- Born: 11 March 1956 (age 70) Hackney, London
- Citizenship: British
- Known for: Inventor
- Website: www.kanekramer.com

= Kane Kramer =

British inventor and businessman (born 1956)

Kane Kramer is a British inventor and businessman. He is credited with the initial invention of the digital audio player, in 1979.

==Invention of the DAP==

In 1981 Kramer filed for a UK patent for his newly conceived digital audio player, the IXI. UK patent 2115996 was issued in 1985, and was issued in 1987. The player was the size of a credit card with a small LCD screen and navigation and volume buttons and would have held data of at least 8 MB of solid-state bubble memory chip with a capacity of 3½ minutes' worth of audio. Plans were made for a 10-minute stereo memory card and the system was at one time fitted with a hard drive enabling over an hour of recorded digital music. His first investor was Sir Paul McCartney. Later, Kramer set up a company to promote IXI and five working prototypes were produced with 16-bit sampling at 44.1 kilohertz with the pre-production prototype being unveiled at the APRS Audio/Visual trade exhibition in October 1986. In a 2004 interview with The Guardian, Kramer stated that the company at the time had "orders worth £60 million" (value at current day) for the device from the recording industry. However, in 1988 a boardroom dispute within Kramer's company and the subsequent failure to raise the £60,000 required to renew the patent resulted in the patent lapsing and entering the public domain, though Kramer is still the owner of the designs.

==iPod testimony==
In 2008, Kramer was called as a witness by Apple Inc. to defend itself from charges of patent infringement for its iPod digital audio player.

==Current work==
Kramer is still professionally involved in the technology sector. He is the Chairman of the British Inventor's Society and Organizer of the British Invention Show & World Invention Awards. He acts as a technology advisor to International Clean Energy Circle (ICI) and a number of multinational companies. Kramer gives talks on innovation around the World, notably to the Directors at Argonne National Laboratory architects of the Manhattan Project, and Kramer followed Al Gore on the subject of climate change at the Royal Courts of Justice.
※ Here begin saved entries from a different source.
-- ==== Sys2Proof/Machine/CtStream.lean ====
section
/-! DEFINITION. Control-thread instructions on streams, ownership, banks and the tile table (R291–R293, R299, R300). -/

namespace Sys2Proof.Machine

/-! ### Streams (R291–R293) -/

/-- The 64 bytes of a descriptor, read as a load of the CT path: none where a poisoned word was read. -/
def descRead (s : State) (core x l : Nat) (mt : MType) (pa : Nat) : Option (List Word) × State :=
  let r := ctRead s core x l mt pa 64 false
  (r.1.map (wordsOf 8), r.2)

/-- What a descriptor that has been read does: it opens the stream, or the status says why not (R82, R291). -/
def sopenWith (s : State) (core x ix l k : Nat) (t : BitVec 9) (va : Word) (ws : List Word) : State :=
  let c := ctxOf s core x
  let n : Stream := { (default : Stream) with desc := ws }
  let e := s.st.tiles.at (tileKey core n.tile)
  let st := openStatus s core k n c.asid
  if st != 0 then ctDone s core x ix (some l) [(0, t, some (stTok st))]
  else if n.til && e.badRef c.asid then ctMemFault s core x ix l [t] (addrFlt 0x14 ix va)
  else if n.til && openBound s core n then ctMemFault s core x ix l [t] (addrFlt 0x15 ix (BitVec.ofNat 64 n.base))
  else if n.til && !e.canIssue then ctHold s core x 5 n.tile
  else ctIrrev s core x l (fun s =>
    let s := setIrrev s core x
    let s := if n.til then tileUse s core n.tile else s
    ctDone (streamOpen s core k ws c) core x ix (some l) [(0, t, some (stTok 0))])

/-- SOPEN: reads the descriptor and opens the stream, or answers why not; an irrevocable access where it opens (R291). A descriptor
in the remote window is read by a request that leaves the module (R256). -/
def execSopen (p : BitVec 2) (l : BitVec 5) (sc : BitVec 8) (t : BitVec 9) (s : State) : Out :=
  .next (ctMem s p true false l [t] fun core x ix a _ =>
    let c := ctxOf s core x
    let k := sc.toNat
    let r := ctTranslate s core c ix a .load 64
    match r.1.flt with
    | some e => ctMemFault r.2 core x ix l.toNat [t] e
    | none =>
      if r.1.wait then ctHold r.2 core x 9 l.toNat
      else match place r.1.pa with
      | .remote q o => ctIrrev r.2 core x l.toNat (fun s =>
          remoteIssue s core x ix q l.toNat 1 a (.inbound (nodeId s) (.read 64) (BitVec.ofNat 44 o) []) 0#24 none)
      | _ =>
        let d := descRead r.2 core x l.toNat r.1.mt r.1.pa
        match d.1 with
        | none => ctMemFault d.2 core x ix l.toNat [t] (addrFlt 0x13 ix a)
        | some ws => sopenWith d.2 core x ix l.toNat k t a ws)

/-- SCLOSE: completes when every access of the stream has been performed, with the counts word (R152, R291). -/
def execSclose (p : BitVec 2) (l : BitVec 5) (sc : BitVec 8) (t : BitVec 9) (s : State) : Out :=
  .next (ctMem s p false false l [t] fun core x ix _ _ =>
    let k := sc.toNat
    let n := streamOf s core k
    if !n.isOpen || n.rid != (ctxOf s core x).rid then ctDone s core x ix (some l.toNat) [(0, t, none)]
    else
      let s := streamSettle s core k
      if (streamOf s core k).unsettled || farWrites s core k then ctHold s core x 9 l.toNat
      else ctIrrev s core x l.toNat (fun s =>
        let s := streamShut (setIrrev s core x) core k
        ctDone s core x ix (some l.toNat) [(0, t, some (BitVec.ofNat 64 (streamOf s core k).counts))]))

/-- SSEEK: a status at firing; under OK the position moves at commit (R292). -/
def execSseek (p : BitVec 2) (sc : BitVec 8) (t : BitVec 9) (s : State) : Out :=
  .next (ctForm s p true false [t] fun core x ix a _ =>
    let n := streamOf s core sc.toNat
    let st := if !n.isOpen || n.rid != (ctxOf s core x).rid then 1
      else if n.count ≤ a.toNat || n.pat = 2 || n.dir ≥ 2 then 2 else 0
    let s := if st = 0 then atCommit s core x ix (.sseek sc.toNat a.toNat) else s
    ctDone s core x ix none [(0, t, some (stTok st))])

/-- SHAND: a status at firing; under OK the hand-over at commit (R293). -/
def execShand (p : BitVec 2) (o : BitVec 4) (t : BitVec 9) (s : State) : Out :=
  .next (ctForm s p false false [t] fun core x ix _ _ =>
    let e := s.sm.own.at (core * 16 + o.toNat)
    let st := if !e.v || e.asid != (ctxOf s core x).asid then 1 else 0
    let s := if st = 0 then atCommit s core x ix (.shand o.toNat) else s
    ctDone s core x ix none [(0, t, some (stTok st))])

/-! ### Banks (R299) -/

/-- Does a bank lie in the bank allotment of a region on a core? -/
def bankAllotted (s : State) (core rid b : Nat) : Bool :=
  rid != 0 && (List.range 4).any (fun g => slotRid s core g == rid && (s.rg.slots.at (slotIx core g)).allot.getLsbD b)

/-- BANKM: a bank change at its LSID position, irrevocable (R40–R42, R299). -/
def execBankm (p : BitVec 2) (l : BitVec 5) (b : BitVec 5) (t : BitVec 9) (s : State) : Out :=
  .next (ctMem s p true false l [t] fun core x ix a _ =>
    let n := (a.extractLsb' 3 5).toNat
    let first := (a.extractLsb' 0 3).toNat * 24 + b.toNat
    let mode : BankMode := match (a.extractLsb' 8 2).toNat with
      | 0 => .cache | 1 => .scratch | 2 => .fifo | _ => .accum
    let c : BankChange := { mode := mode, ilv := a.extractLsb' 10 2 }
    let done (st : BankSt) (s : State) : State := ctDone s core x ix (some l.toNat) [(0, t, some (stTok st.code))]
    if (List.range n).any (fun i => decide (b.toNat + i < 24) && !bankAllotted s core (ctxOf s core x).rid (first + i)) then done .owner s
    else if a.extractLsb' 12 52 != 0#52 || decide (24 ≤ b.toNat) then done .badmode s
    else match bankCheck s core first n c with
    | .ok => ctIrrev s core x l.toNat (fun s => storesReady s core x l.toNat (fun s =>
        let r := bankChange (storesFirst (setIrrev s core x) core x l.toNat) core first n c
        done r.1 r.2))
    | st => done st s)

/-! ### The tile table (R54, R55, R300) -/

/-- Codes of R300. -/
def TileStatus.code : TileStatus → Nat
  | .ok => 0 | .live => 1 | .badsize => 2 | .badspace => 3 | .overlap => 4 | .badstate => 5

/-- A ttset without an operand: TILEREF, BADSTATE for an entry of a zone, else what `k` answers. -/
def ctTile (s : State) (p : BitVec 2) (k : BitVec 8) (t : BitVec 9) (g : Nat → Tile → State → TileStatus × State) : State :=
  ctCommand s p false false false [t] fun core x ix _ _ =>
    let e := s.st.tiles.at (tileKey core k.toNat)
    if e.badRef (ctxOf s core x).asid then ctPerformed s core x ix [(0, t, some (stTok 6))]
    else if inZone s core k.toNat then ctPerformed s core x ix [(0, t, some (stTok 5))]
    else
      let r := g core e s
      ctPerformed r.2 core x ix [(0, t, some (stTok r.1.code))]

/-- An event of R55 on an entry: BADSTATE in every other state. -/
def tileEvent (k : BitVec 8) (st : TileSt) (f : Tile → Tile) (core : Nat) (e : Tile) (s : State) : TileStatus × State :=
  if e.st == st then (.ok, tileUpd s core k.toNat f) else (.badstate, s)

/-- TTSET define: the checks of R54 in order, with ASID := CTXID.ASID; must-be-zero bits set answer BADSIZE (DESIGN CHOICE, log entry 62). -/
def execTtsetDefine (p : BitVec 2) (k : BitVec 8) (t : BitVec 9) (s : State) : Out :=
  .next (ctCommand s p true false false [t] fun core x ix a _ =>
    let asid := (ctxOf s core x).asid
    let e := s.st.tiles.at (tileKey core k.toNat)
    let sp := a.getLsbD 44
    let sz := (a.extractLsb' 39 5).toNat
    let off := (a.extractLsb' 0 26).toNat
    let resv := a.extractLsb' 45 19 != 0#19 || a.extractLsb' 26 13 != 0#13
    if e.isDef && e.asid != asid then ctPerformed s core x ix [(0, t, some (stTok 6))]
    else if inZone s core k.toNat then ctPerformed s core x ix [(0, t, some (stTok 5))]
    else
      let st := tileDefCheck s core k.toNat sp sz off asid
      let st := if resv && st != .live then .badsize else st
      let s := if st == .ok then tileDefine s core k.toNat sp sz off asid else s
      ctPerformed s core x ix [(0, t, some (stTok st.code))])

/-- TTSET undefine: an EMPTY entry only (R54). -/
def execTtsetUndefine (p : BitVec 2) (k : BitVec 8) (t : BitVec 9) (s : State) : Out :=
  .next (ctTile s p k t fun core e s => if e.st == .empty then (.ok, tileUndefine s core k.toNat) else (.live, s))

/-- TTSET fill: fill begin (R55). -/
def execTtsetFill (p : BitVec 2) (k : BitVec 8) (t : BitVec 9) (s : State) : Out :=
  .next (ctTile s p k t (tileEvent k .empty Tile.fillBegin))

/-- TTSET ready: fill end (R55). -/
def execTtsetReady (p : BitVec 2) (k : BitVec 8) (t : BitVec 9) (s : State) : Out :=
  .next (ctTile s p k t (tileEvent k .filling (fun e => { e with st := .ready })))

/-- TTSET abort: fail (R55). -/
def execTtsetAbort (p : BitVec 2) (k : BitVec 8) (t : BitVec 9) (s : State) : Out :=
  .next (ctTile s p k t (tileEvent k .filling Tile.toEmpty))

/-- TTSET drain: a drain request (R55). -/
def execTtsetDrain (p : BitVec 2) (k : BitVec 8) (t : BitVec 9) (s : State) : Out :=
  .next (ctTile s p k t fun core e s =>
    if e.st == .ready && !e.drq then (.ok, tileUpd s core k.toNat (fun e => Tile.settle { e with drq := true })) else (.badstate, s))

/-- TTSET empty: release (R55). -/
def execTtsetEmpty (p : BitVec 2) (k : BitVec 8) (t : BitVec 9) (s : State) : Out :=
  .next (ctTile s p k t (tileEvent k .draining Tile.toEmpty))

/-- TTQ: a word of an entry; null where another ASID owns it (R300). -/
def execTtq (p : BitVec 2) (w : BitVec 1) (k : BitVec 8) (t : BitVec 9) (s : State) : Out :=
  .next (ctForm s p false false [t] fun core x ix _ _ =>
    let e := s.st.tiles.at (tileKey core k.toNat)
    let v : Tok := if e.isDef && e.asid != (ctxOf s core x).asid then none else some (e.word w.toNat)
    ctDone s core x ix none [(0, t, v)])

end Sys2Proof.Machine
end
Kramer is director and executive producer of the film Disparity which completed filming in late 2018 followed with the production of a new TV series and film Humankind. Disparity: The Search for Real-Aid, a 100-minute documentary film and aid face-off, was Kramer's third production. The film was released in 23 October 2019. Other productions are 10CC Live in Concert at Wembley in 1982, his first, and The Sweet Live in Concert at the Marquee Club in London 1986, his second.